> **Action item**
Your response should contain every record below, copied exactly.

[Collected data]
-- ==== Sys2Proof/Machine/Flags.lean ====
section
/-!
DEFINITION. Exception conditions of lane instructions: sticky flags, enables, precise and post-commit FP traps (03 R92, R93;
01 R38; 20 R424), and the one operation through which every instruction of classes 0x00-0x9F issues.
-/
namespace Sys2Proof.Machine

/-- The lanes of m that enable a condition they raised, and the OR of the enabled conditions (R93). -/
def Group.fpTrap (g : Group) (m : LaneMask) (fl : Nat → BitVec 5) : LaneMask × BitVec 5 :=
  (maskLanes m).foldl (fun r l => let t := fl l &&& g.fpEnableOf l; if t = 0 then r else (r.1 ||| laneBit l, r.2 ||| t)) (0, 0)

/-- Sticky flags (R93): lanes that do not trap OR their conditions in. -/
def Group.raise (g : Group) (m : LaneMask) (fl : Nat → BitVec 5) : Group := g.overLanes m (fun g l => if fl l = 0 then g else g.orFlags l (fl l))

/-- What an instruction computes: the conditions of each lane, the fills that its writes must wait for, and its writes. -/
structure Result where
  fl : Nat → BitVec 5
  waits : Group → Bool
  write : Group → Group

/-- Issue of an instruction of classes 0x00-0x9F. With no active lane nothing changes (02 R60). Otherwise: operand fetch; then
an enabled condition traps FP, precisely before the commit point (R93); then the write waits for pending fills (04 R126);
then results, flags and pops stand together. After the commit point FP and EMPTYREAD are noted for the run's completion. -/
def State.issueAlu (s : State) (gp : BitVec 3) (neg : Bool) (imm : BitVec 32) (srcs : LaneMask → Src × Src × Src)
    (f : Issue → LaneMask → (Nat → Word32) → (Nat → Word32) → (Nat → Word32) → Result) : Out :=
  match s.issuer with
  | none => .fault .noIssuer
  | some x =>
    let m := x.active gp neg
    if x.commitWait then .next s
    else if m = 0 then .next (x.done s x.g)
    else
      let (a, b, c) := srcs m
      match s.fetch x imm a b c with
      | .hold => .next s
      | .trap t => .next (s.trapPrecise x.gid x.e (x.trapRec .emptyRead 0 t))
      | .ok va vb vc g post =>
        let r := f x m va vb vc
        let (tm, tf) := g.fpTrap m r.fl
        if tm ≠ 0 ∧ !x.en.afterCommit then
          .next (s.trapPrecise x.gid x.e { x.trapRec .fp 0 tm with flags := tf })
        else if r.waits g then .next s
        else
          let g := (r.write g).raise m r.fl
          let g := match post with
            | some e => g.notePost x.e ⟨.emptyRead, x.en.pos, e, 0⟩
            | none => g
          let g := if tm ≠ 0 then g.notePost x.e ⟨.fp, x.en.pos, tm, tf⟩ else g
          .next (x.done s g)

/-- The sources of a lane word, each tested over its active lanes. -/
def laneSrcs (w : Lane) (m : LaneMask) : Src × Src × Src := (⟨w.sa, w.epa, m⟩, ⟨w.sb, w.epb, m⟩, ⟨w.sc, w.epc, m⟩)

/-- No condition. -/
def noFlags : Nat → BitVec 5 := fun _ => 0

/-- A result written to V, T or ZERO by lane. -/
def Result.lanes (x : Issue) (w : Lane) (m : LaneMask) (r : Nat → FRes) : Result :=
  let d := x.g.destOf x.en.wbase w.dst
  { fl := fun l => (r l).fl, waits := fun g => g.pendingIn d m,
    write := fun g => g.writeDst x.en.wbase w.dst m (fun l => (r l).val) }

/-- A predicate result (02 R66). -/
def Result.pred (w : Lane) (m : LaneMask) (r : Nat → Bool × BitVec 5) : Result :=
  { fl := fun l => (r l).2, waits := fun _ => false,
    write := fun g => match w.dst with
      | .v n => g.putP n.toNat m (maskOf (fun l => (r l).1))
      | _ => g }

/-- A result written to an S register or discarded (02 R65). -/
def Result.scalar (w : Lane) (v : Word64) (fl : Nat → BitVec 5) : Result :=
  { fl := fl,
    waits := fun g => match w.dst with
      | .s n => g.sState n.toNat == .pending
      | _ => false,
    write := fun g => match w.dst with
      | .s n => g.putS n.toNat v
      | _ => g }

/-- An instruction that computes each active lane's value from its own three sources. -/
def State.laneOp (s : State) (w : Lane) (f : Word32 → Word32 → Word32 → FRes) : Out :=
  s.issueAlu w.gp w.neg w.imm (laneSrcs w) (fun x m a b c => .lanes x w m (fun l => f (a l) (b l) (c l)))

/-- The same without conditions. -/
def State.laneInt (s : State) (w : Lane) (f : Word32 → Word32 → Word32 → Word32) : Out :=
  s.laneOp w (fun a b c => ⟨f a b c, 0⟩)

end Sys2Proof.Machine
end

> **Answer space**
-- ==== Sys2Proof/Machine/Flags.lean ====
section
/-!
DEFINITION. Exception conditions of lane instructions: sticky flags, enables, precise and post-commit FP traps (03 R92, R93;
01 R38; 20 R424), and the one operation through which every instruction of classes 0x00-0x9F issues.
-/
namespace Sys2Proof.Machine

/-- The lanes of m that enable a condition they raised, and the OR of the enabled conditions (R93). -/
def Group.fpTrap (g : Group) (m : LaneMask) (fl : Nat → BitVec 5) : LaneMask × BitVec 5 :=
  (maskLanes m).foldl (fun r l => let t := fl l &&& g.fpEnableOf l; if t = 0 then r else (r.1 ||| laneBit l, r.2 ||| t)) (0, 0)

/-- Sticky flags (R93): lanes that do not trap OR their conditions in. -/
def Group.raise (g : Group) (m : LaneMask) (fl : Nat → BitVec 5) : Group := g.overLanes m (fun g l => if fl l = 0 then g else g.orFlags l (fl l))

/-- What an instruction computes: the conditions of each lane, the fills that its writes must wait for, and its writes. -/
structure Result where
  fl : Nat → BitVec 5
  waits : Group → Bool
  write : Group → Group

/-- Issue of an instruction of classes 0x00-0x9F. With no active lane nothing changes (02 R60). Otherwise: operand fetch; then
an enabled condition traps FP, precisely before the commit point (R93); then the write waits for pending fills (04 R126);
then results, flags and pops stand together. After the commit point FP and EMPTYREAD are noted for the run's completion. -/
def State.issueAlu (s : State) (gp : BitVec 3) (neg : Bool) (imm : BitVec 32) (srcs : LaneMask → Src × Src × Src)
    (f : Issue → LaneMask → (Nat → Word32) → (Nat → Word32) → (Nat → Word32) → Result) : Out :=
  match s.issuer with
  | none => .fault .noIssuer
  | some x =>
    let m := x.active gp neg
    if x.commitWait then .next s
    else if m = 0 then .next (x.done s x.g)
    else
      let (a, b, c) := srcs m
      match s.fetch x imm a b c with
      | .hold => .next s
      | .trap t => .next (s.trapPrecise x.gid x.e (x.trapRec .emptyRead 0 t))
      | .ok va vb vc g post =>
        let r := f x m va vb vc
        let (tm, tf) := g.fpTrap m r.fl
        if tm ≠ 0 ∧ !x.en.afterCommit then
          .next (s.trapPrecise x.gid x.e { x.trapRec .fp 0 tm with flags := tf })
        else if r.waits g then .next s
        else
          let g := (r.write g).raise m r.fl
          let g := match post with
            | some e => g.notePost x.e ⟨.emptyRead, x.en.pos, e, 0⟩
            | none => g
          let g := if tm ≠ 0 then g.notePost x.e ⟨.fp, x.en.pos, tm, tf⟩ else g
          .next (x.done s g)

/-- The sources of a lane word, each tested over its active lanes. -/
def laneSrcs (w : Lane) (m : LaneMask) : Src × Src × Src := (⟨w.sa, w.epa, m⟩, ⟨w.sb, w.epb, m⟩, ⟨w.sc, w.epc, m⟩)

/-- No condition. -/
def noFlags : Nat → BitVec 5 := fun _ => 0

/-- A result written to V, T or ZERO by lane. -/
def Result.lanes (x : Issue) (w : Lane) (m : LaneMask) (r : Nat → FRes) : Result :=
  let d := x.g.destOf x.en.wbase w.dst
  { fl := fun l => (r l).fl, waits := fun g => g.pendingIn d m,
    write := fun g => g.writeDst x.en.wbase w.dst m (fun l => (r l).val) }

/-- A predicate result (02 R66). -/
def Result.pred (w : Lane) (m : LaneMask) (r : Nat → Bool × BitVec 5) : Result :=
  { fl := fun l => (r l).2, waits := fun _ => false,
    write := fun g => match w.dst with
      | .v n => g.putP n.toNat m (maskOf (fun l => (r l).1))
      | _ => g }

/-- A result written to an S register or discarded (02 R65). -/
def Result.scalar (w : Lane) (v : Word64) (fl : Nat → BitVec 5) : Result :=
  { fl := fl,
    waits := fun g => match w.dst with
      | .s n => g.sState n.toNat == .pending
      | _ => false,
    write := fun g => match w.dst with
      | .s n => g.putS n.toNat v
      | _ => g }

/-- An instruction that computes each active lane's value from its own three sources. -/
def State.laneOp (s : State) (w : Lane) (f : Word32 → Word32 → Word32 → FRes) : Out :=
  s.issueAlu w.gp w.neg w.imm (laneSrcs w) (fun x m a b c => .lanes x w m (fun l => f (a l) (b l) (c l)))

/-- The same without conditions. -/
def State.laneInt (s : State) (w : Lane) (f : Word32 → Word32 → Word32 → Word32) : Out :=
  s.laneOp w (fun a b c => ⟨f a b c, 0⟩)

end Sys2Proof.Machine
end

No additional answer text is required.